• Problem statement: Copy out exactly the lines below that run from the one holding "rw [BitVec.extractLsb'_or, hexp, BitVec.extractLsb'_or, hzero]" to the one holding "settled hc hl]", keeping both of those lines and no others.

Available data Block Start

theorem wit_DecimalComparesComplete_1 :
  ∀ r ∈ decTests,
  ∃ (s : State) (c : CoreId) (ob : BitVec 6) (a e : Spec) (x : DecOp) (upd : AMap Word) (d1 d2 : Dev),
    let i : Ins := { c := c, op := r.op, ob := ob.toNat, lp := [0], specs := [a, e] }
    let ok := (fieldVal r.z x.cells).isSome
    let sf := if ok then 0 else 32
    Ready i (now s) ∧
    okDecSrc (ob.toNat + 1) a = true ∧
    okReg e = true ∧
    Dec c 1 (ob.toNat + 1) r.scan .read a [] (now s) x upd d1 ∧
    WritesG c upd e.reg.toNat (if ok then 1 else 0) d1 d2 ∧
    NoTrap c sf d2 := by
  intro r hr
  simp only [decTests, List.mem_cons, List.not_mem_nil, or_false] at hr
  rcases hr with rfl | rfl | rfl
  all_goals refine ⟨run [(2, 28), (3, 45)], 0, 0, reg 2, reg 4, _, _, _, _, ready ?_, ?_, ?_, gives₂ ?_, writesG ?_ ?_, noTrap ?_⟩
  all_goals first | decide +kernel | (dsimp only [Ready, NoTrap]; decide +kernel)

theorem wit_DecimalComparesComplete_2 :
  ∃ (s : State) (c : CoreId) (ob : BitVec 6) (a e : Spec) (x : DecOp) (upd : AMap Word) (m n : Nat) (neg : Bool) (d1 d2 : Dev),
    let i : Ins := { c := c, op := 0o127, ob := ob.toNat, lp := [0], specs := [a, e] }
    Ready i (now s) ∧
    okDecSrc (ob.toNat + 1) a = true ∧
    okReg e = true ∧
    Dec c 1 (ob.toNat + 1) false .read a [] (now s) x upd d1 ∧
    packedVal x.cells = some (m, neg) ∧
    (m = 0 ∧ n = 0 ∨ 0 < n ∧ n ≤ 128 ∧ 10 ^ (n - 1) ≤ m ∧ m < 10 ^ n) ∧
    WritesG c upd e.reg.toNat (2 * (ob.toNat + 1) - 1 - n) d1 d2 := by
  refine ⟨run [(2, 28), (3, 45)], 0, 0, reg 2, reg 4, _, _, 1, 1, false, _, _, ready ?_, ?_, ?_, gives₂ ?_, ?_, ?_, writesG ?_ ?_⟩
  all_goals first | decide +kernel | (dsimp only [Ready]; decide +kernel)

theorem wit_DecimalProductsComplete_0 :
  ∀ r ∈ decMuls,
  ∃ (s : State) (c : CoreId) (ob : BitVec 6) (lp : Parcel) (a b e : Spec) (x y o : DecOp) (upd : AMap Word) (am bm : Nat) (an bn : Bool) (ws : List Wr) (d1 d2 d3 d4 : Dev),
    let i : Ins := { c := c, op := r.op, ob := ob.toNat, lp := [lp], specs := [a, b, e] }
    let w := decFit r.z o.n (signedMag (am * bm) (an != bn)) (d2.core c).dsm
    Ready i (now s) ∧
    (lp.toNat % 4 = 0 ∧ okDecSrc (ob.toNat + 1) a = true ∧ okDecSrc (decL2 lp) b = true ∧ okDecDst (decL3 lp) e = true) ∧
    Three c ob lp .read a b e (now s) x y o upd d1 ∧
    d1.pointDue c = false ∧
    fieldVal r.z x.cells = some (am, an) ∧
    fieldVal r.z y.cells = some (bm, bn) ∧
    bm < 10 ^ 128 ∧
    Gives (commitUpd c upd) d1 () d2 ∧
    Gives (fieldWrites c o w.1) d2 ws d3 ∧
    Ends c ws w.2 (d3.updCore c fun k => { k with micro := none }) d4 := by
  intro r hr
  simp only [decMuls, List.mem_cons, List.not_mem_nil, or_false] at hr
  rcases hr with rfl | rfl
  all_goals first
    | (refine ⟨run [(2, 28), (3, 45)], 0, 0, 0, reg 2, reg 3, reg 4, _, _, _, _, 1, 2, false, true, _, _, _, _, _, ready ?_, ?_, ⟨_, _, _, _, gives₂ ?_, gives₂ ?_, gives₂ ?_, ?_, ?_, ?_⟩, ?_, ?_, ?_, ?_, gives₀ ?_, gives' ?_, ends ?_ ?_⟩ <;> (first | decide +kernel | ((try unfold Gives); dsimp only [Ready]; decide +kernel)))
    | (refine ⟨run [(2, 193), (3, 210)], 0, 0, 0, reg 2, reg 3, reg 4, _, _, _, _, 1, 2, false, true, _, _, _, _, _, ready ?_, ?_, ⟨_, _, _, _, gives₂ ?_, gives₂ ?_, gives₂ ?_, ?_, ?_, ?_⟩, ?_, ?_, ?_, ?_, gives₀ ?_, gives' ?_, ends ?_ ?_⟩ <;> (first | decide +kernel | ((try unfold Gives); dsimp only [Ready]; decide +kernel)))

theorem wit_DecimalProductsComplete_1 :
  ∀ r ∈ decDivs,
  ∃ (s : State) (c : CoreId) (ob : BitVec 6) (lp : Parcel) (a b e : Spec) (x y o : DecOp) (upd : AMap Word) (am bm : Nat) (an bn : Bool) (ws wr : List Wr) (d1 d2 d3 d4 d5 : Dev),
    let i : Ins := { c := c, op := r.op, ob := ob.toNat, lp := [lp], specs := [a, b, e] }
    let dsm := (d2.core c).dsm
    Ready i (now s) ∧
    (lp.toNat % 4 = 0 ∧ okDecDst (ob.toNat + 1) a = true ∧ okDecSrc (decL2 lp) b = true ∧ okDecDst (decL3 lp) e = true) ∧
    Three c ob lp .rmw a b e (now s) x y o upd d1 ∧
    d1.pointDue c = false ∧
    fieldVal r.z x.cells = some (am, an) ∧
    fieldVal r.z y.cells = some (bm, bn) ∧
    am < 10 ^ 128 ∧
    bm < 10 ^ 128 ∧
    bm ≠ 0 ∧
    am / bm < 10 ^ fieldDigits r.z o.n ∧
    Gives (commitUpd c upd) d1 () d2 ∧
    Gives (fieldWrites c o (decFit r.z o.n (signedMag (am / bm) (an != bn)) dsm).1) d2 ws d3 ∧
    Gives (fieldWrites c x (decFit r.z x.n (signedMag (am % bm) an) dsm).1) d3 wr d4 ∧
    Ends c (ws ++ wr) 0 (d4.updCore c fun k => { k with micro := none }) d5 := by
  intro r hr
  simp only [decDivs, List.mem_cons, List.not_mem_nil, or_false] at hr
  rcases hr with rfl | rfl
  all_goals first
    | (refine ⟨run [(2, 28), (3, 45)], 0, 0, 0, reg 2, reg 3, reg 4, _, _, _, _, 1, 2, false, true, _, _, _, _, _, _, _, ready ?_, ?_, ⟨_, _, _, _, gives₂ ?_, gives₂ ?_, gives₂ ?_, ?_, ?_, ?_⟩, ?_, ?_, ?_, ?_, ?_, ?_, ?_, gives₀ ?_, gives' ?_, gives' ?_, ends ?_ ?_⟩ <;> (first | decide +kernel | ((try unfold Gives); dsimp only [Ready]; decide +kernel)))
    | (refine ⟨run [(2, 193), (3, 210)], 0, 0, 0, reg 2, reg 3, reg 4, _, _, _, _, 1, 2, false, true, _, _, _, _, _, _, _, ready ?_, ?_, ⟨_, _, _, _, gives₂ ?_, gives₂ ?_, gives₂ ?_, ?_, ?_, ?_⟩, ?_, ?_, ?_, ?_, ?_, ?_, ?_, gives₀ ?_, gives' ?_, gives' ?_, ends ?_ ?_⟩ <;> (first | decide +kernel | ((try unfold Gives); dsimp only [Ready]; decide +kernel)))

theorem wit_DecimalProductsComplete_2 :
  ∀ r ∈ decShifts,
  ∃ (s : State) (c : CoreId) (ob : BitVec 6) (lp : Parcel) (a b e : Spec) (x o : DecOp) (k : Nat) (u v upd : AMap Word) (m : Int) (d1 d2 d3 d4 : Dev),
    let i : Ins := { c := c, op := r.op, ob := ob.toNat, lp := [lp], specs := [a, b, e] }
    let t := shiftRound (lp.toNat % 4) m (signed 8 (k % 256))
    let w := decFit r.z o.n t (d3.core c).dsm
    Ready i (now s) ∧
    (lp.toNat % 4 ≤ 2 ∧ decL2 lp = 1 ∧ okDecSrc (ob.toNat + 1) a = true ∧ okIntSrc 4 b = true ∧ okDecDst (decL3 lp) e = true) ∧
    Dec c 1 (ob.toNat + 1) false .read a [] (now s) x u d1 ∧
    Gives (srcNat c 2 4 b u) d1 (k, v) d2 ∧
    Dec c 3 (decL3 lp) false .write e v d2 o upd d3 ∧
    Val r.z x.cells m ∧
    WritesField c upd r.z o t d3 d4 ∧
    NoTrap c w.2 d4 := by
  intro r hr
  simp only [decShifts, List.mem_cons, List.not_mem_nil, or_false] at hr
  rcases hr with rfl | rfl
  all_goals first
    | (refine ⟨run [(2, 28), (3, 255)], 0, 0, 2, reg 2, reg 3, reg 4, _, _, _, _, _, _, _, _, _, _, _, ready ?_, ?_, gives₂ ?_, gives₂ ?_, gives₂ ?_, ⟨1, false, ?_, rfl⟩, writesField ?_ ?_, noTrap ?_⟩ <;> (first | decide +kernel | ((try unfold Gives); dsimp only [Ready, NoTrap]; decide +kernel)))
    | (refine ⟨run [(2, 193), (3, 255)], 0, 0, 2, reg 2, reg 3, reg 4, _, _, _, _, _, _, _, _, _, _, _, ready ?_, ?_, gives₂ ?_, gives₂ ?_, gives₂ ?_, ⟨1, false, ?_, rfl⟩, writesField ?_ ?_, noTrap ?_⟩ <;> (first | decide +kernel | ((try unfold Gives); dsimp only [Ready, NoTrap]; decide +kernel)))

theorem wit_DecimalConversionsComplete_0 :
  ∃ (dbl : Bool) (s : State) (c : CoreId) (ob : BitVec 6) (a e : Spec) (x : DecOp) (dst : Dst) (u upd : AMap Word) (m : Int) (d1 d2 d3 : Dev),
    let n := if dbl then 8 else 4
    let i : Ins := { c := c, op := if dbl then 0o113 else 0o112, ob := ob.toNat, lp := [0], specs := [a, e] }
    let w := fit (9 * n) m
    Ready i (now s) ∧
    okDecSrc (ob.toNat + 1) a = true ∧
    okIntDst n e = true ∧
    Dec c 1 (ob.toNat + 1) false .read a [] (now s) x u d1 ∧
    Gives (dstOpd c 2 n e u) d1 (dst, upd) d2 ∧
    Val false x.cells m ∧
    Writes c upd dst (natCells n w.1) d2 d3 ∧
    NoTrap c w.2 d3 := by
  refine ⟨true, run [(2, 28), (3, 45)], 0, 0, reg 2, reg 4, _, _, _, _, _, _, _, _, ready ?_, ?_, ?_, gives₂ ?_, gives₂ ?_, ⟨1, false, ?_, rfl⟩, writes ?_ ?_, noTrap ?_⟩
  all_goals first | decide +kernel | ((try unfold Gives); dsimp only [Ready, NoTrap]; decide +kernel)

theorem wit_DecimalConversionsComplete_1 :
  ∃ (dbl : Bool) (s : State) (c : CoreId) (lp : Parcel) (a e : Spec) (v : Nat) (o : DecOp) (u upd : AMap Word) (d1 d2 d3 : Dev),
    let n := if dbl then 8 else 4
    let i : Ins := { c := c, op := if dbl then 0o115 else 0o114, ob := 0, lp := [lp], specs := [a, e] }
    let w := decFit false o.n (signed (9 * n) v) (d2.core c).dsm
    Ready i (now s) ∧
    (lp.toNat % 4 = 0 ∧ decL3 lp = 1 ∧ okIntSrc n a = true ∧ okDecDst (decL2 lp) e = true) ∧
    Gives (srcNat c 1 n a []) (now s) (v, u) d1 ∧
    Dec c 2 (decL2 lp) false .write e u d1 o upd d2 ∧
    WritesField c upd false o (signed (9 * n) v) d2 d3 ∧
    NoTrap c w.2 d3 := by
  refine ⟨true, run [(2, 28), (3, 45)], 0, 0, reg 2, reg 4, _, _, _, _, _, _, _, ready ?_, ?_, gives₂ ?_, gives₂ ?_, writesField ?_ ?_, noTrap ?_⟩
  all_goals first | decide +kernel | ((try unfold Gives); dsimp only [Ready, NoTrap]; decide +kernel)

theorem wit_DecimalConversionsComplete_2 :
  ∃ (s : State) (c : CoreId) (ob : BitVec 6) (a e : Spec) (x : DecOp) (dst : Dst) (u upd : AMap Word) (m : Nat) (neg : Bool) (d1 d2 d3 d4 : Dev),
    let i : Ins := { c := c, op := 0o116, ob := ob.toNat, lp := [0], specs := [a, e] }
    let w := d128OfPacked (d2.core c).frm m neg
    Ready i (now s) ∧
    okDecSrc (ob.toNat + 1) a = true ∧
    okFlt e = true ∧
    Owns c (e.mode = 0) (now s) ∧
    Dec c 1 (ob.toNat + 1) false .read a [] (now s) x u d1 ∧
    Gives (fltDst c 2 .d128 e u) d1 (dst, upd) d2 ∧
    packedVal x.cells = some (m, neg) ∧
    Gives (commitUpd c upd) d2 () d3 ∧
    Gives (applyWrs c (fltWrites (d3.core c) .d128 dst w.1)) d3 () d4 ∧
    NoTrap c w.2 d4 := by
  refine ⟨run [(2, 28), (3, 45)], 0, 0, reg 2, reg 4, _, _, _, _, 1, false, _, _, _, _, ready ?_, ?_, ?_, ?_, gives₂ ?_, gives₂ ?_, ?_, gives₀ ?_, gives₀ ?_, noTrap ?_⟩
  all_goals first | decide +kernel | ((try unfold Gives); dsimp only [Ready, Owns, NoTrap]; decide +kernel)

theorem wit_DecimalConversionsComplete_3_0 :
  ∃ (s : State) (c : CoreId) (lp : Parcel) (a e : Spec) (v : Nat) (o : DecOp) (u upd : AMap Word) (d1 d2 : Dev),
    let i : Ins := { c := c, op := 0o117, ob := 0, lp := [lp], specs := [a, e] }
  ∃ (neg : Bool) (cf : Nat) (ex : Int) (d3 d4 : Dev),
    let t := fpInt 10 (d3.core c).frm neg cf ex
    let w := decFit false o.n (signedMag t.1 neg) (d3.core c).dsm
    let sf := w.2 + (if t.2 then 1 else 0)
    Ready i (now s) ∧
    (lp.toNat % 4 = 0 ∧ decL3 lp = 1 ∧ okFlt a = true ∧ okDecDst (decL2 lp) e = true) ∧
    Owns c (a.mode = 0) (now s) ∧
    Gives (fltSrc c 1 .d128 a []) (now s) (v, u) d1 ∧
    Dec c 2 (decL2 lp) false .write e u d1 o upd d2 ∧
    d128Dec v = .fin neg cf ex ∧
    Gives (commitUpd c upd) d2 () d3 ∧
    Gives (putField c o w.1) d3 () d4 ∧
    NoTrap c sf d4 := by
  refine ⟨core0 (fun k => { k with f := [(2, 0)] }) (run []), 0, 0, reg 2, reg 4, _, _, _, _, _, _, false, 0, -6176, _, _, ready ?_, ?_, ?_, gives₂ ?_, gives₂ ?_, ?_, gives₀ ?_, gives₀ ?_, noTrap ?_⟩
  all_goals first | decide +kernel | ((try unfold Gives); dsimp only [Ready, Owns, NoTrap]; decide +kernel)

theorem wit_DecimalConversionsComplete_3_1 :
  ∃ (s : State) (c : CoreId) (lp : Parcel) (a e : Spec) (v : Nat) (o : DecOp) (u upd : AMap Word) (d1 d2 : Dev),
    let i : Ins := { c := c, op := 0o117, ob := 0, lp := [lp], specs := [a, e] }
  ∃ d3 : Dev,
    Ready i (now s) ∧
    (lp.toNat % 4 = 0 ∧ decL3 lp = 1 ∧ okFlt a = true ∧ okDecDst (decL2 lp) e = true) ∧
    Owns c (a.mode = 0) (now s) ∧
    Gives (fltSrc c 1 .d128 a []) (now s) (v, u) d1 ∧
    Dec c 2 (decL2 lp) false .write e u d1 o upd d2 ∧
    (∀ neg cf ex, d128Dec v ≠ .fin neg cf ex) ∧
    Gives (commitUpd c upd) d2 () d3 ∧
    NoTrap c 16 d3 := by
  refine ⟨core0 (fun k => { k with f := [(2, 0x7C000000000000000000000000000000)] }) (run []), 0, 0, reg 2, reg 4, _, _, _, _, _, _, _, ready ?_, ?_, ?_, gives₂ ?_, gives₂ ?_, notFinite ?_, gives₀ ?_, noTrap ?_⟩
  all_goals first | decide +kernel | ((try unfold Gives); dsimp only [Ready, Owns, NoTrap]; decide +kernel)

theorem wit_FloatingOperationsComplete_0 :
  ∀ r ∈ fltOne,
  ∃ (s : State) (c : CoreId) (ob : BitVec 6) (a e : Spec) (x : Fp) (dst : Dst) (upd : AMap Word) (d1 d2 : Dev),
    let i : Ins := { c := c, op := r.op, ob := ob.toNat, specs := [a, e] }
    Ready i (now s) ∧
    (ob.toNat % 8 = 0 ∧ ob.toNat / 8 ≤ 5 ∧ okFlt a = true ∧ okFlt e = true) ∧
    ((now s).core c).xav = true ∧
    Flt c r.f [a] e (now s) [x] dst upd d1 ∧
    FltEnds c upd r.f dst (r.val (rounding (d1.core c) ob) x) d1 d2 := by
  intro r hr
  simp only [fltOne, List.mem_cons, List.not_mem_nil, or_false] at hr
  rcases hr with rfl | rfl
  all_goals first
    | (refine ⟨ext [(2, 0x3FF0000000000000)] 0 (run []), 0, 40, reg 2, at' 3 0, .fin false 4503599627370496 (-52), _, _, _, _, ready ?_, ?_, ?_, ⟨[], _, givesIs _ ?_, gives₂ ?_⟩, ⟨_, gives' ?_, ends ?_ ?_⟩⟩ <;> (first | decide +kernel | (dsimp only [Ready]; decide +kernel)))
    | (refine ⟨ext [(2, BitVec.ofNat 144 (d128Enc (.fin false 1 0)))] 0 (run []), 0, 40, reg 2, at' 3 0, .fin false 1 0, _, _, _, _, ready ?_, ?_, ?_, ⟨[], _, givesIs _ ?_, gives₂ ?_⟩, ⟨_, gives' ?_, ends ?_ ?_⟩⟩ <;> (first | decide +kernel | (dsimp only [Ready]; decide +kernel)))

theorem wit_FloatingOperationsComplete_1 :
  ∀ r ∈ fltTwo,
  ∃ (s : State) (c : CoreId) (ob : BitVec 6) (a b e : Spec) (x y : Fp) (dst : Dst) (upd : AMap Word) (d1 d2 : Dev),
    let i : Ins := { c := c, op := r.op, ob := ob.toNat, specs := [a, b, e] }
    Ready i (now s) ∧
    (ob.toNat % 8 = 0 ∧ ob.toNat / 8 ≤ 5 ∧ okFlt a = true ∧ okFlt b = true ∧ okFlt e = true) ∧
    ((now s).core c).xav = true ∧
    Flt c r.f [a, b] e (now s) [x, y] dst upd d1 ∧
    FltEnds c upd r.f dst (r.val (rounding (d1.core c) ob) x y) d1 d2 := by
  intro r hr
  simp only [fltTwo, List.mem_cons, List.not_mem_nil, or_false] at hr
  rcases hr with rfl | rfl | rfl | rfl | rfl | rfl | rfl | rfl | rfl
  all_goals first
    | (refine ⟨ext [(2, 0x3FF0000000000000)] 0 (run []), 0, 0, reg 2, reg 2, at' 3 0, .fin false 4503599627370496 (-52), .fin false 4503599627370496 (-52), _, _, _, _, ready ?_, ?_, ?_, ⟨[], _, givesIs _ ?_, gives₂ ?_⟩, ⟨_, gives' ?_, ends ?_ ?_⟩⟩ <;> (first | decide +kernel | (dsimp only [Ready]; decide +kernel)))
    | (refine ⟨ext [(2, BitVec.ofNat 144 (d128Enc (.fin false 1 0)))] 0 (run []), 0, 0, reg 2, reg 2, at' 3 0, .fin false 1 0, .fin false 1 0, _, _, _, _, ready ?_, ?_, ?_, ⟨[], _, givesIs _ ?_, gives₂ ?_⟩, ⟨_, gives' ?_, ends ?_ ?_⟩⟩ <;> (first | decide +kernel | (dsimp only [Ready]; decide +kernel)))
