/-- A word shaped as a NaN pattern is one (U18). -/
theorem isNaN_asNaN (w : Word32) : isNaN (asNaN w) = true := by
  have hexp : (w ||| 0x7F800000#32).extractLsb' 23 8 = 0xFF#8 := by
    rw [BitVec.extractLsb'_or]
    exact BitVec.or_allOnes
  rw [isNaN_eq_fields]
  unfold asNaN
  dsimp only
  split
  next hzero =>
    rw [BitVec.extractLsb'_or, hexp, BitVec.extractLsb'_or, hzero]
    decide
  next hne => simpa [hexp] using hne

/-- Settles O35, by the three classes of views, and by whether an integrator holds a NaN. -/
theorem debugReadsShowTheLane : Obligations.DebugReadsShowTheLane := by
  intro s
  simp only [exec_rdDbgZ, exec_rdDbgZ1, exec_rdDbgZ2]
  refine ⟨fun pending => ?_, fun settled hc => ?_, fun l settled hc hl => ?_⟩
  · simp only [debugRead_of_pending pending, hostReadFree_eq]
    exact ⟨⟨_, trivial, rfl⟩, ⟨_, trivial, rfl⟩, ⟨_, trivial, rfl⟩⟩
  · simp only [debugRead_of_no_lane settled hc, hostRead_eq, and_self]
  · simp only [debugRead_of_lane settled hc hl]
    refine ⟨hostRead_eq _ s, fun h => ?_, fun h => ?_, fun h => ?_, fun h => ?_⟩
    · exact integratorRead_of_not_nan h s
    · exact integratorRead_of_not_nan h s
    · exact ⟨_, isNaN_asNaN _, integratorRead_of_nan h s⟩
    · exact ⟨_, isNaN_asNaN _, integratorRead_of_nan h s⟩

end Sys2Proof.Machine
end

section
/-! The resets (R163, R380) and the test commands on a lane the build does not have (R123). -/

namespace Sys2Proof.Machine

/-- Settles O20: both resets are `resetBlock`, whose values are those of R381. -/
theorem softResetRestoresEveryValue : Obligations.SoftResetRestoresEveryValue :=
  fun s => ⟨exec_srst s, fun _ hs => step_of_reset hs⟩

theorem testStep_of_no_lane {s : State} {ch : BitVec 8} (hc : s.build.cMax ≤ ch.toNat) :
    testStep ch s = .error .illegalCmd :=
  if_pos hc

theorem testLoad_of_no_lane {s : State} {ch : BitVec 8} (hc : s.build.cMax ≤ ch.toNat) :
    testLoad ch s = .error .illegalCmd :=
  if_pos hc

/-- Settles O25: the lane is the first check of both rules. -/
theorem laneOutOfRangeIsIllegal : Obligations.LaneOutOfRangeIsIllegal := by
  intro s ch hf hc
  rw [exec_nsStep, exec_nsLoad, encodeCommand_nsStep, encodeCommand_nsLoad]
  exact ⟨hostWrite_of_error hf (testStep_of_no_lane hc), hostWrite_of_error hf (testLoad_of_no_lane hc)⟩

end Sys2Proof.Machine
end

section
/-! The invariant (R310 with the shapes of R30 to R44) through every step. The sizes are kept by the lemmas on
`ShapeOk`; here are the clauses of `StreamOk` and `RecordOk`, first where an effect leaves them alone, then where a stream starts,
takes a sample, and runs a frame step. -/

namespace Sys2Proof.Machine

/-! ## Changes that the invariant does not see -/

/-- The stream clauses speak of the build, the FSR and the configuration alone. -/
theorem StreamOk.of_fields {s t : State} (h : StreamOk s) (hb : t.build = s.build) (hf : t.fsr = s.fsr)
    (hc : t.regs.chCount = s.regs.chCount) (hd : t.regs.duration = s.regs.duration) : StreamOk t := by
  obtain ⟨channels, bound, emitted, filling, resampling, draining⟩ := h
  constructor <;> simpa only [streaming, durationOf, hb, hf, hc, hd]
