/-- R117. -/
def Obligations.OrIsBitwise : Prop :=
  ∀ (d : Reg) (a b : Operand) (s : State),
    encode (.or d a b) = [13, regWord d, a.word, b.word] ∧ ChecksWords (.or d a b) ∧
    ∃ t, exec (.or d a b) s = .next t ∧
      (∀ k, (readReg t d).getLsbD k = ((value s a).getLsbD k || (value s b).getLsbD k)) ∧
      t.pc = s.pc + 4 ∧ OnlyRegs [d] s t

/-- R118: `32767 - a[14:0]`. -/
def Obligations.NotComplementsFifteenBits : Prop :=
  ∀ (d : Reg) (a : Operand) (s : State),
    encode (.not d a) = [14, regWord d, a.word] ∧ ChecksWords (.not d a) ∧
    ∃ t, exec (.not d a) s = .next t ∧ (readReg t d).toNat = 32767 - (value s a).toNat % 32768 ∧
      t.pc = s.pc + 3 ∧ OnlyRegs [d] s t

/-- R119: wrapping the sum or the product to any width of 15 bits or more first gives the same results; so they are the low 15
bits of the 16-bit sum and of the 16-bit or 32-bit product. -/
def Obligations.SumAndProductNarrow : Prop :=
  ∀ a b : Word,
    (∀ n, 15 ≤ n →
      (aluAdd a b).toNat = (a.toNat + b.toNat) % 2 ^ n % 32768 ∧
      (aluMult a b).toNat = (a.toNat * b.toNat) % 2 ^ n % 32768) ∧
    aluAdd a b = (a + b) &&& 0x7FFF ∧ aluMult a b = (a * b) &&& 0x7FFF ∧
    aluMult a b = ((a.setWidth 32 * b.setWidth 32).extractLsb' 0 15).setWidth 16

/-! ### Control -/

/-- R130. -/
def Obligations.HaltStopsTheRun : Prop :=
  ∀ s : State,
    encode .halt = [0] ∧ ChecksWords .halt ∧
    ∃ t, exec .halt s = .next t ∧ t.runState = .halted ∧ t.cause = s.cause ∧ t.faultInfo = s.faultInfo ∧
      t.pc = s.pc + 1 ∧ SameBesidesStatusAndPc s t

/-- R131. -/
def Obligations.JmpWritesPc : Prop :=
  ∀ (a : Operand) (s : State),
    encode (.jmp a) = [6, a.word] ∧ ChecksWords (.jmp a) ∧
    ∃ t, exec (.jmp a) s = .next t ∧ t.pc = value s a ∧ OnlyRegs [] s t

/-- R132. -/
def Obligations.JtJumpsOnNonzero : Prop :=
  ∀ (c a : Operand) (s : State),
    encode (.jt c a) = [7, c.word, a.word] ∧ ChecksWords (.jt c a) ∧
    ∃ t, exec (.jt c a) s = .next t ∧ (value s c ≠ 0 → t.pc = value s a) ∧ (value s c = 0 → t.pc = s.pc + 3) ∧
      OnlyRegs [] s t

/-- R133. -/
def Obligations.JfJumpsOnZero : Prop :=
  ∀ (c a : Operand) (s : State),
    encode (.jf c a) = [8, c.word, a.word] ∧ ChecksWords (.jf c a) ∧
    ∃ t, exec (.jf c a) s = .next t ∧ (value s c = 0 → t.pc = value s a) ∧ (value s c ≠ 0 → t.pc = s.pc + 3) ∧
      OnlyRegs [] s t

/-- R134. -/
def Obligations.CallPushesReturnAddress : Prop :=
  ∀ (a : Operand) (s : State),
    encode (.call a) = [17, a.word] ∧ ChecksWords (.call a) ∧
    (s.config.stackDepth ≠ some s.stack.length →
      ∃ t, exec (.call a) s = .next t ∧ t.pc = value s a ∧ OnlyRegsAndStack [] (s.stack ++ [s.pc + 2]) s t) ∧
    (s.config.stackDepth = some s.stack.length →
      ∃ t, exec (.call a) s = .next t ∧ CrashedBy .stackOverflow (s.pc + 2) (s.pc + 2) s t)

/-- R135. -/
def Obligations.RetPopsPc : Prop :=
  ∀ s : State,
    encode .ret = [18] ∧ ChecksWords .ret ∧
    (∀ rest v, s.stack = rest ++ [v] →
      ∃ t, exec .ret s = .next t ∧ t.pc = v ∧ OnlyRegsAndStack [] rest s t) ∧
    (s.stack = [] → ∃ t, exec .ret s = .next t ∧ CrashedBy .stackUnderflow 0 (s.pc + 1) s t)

Available data Block End

• Solution to this task:
    rw [BitVec.extractLsb'_or, hexp, BitVec.extractLsb'_or, hzero]
    decide
  next hne => simpa [hexp] using hne

/-- Settles O35, by the three classes of views, and by whether an integrator holds a NaN. -/
theorem debugReadsShowTheLane : Obligations.DebugReadsShowTheLane := by
  intro s
  simp only [exec_rdDbgZ, exec_rdDbgZ1, exec_rdDbgZ2]
  refine ⟨fun pending => ?_, fun settled hc => ?_, fun l settled hc hl => ?_⟩
  · simp only [debugRead_of_pending pending, hostReadFree_eq]
    exact ⟨⟨_, trivial, rfl⟩, ⟨_, trivial, rfl⟩, ⟨_, trivial, rfl⟩⟩
  · simp only [debugRead_of_no_lane settled hc, hostRead_eq, and_self]
  · simp only [debugRead_of_lane settled hc hl]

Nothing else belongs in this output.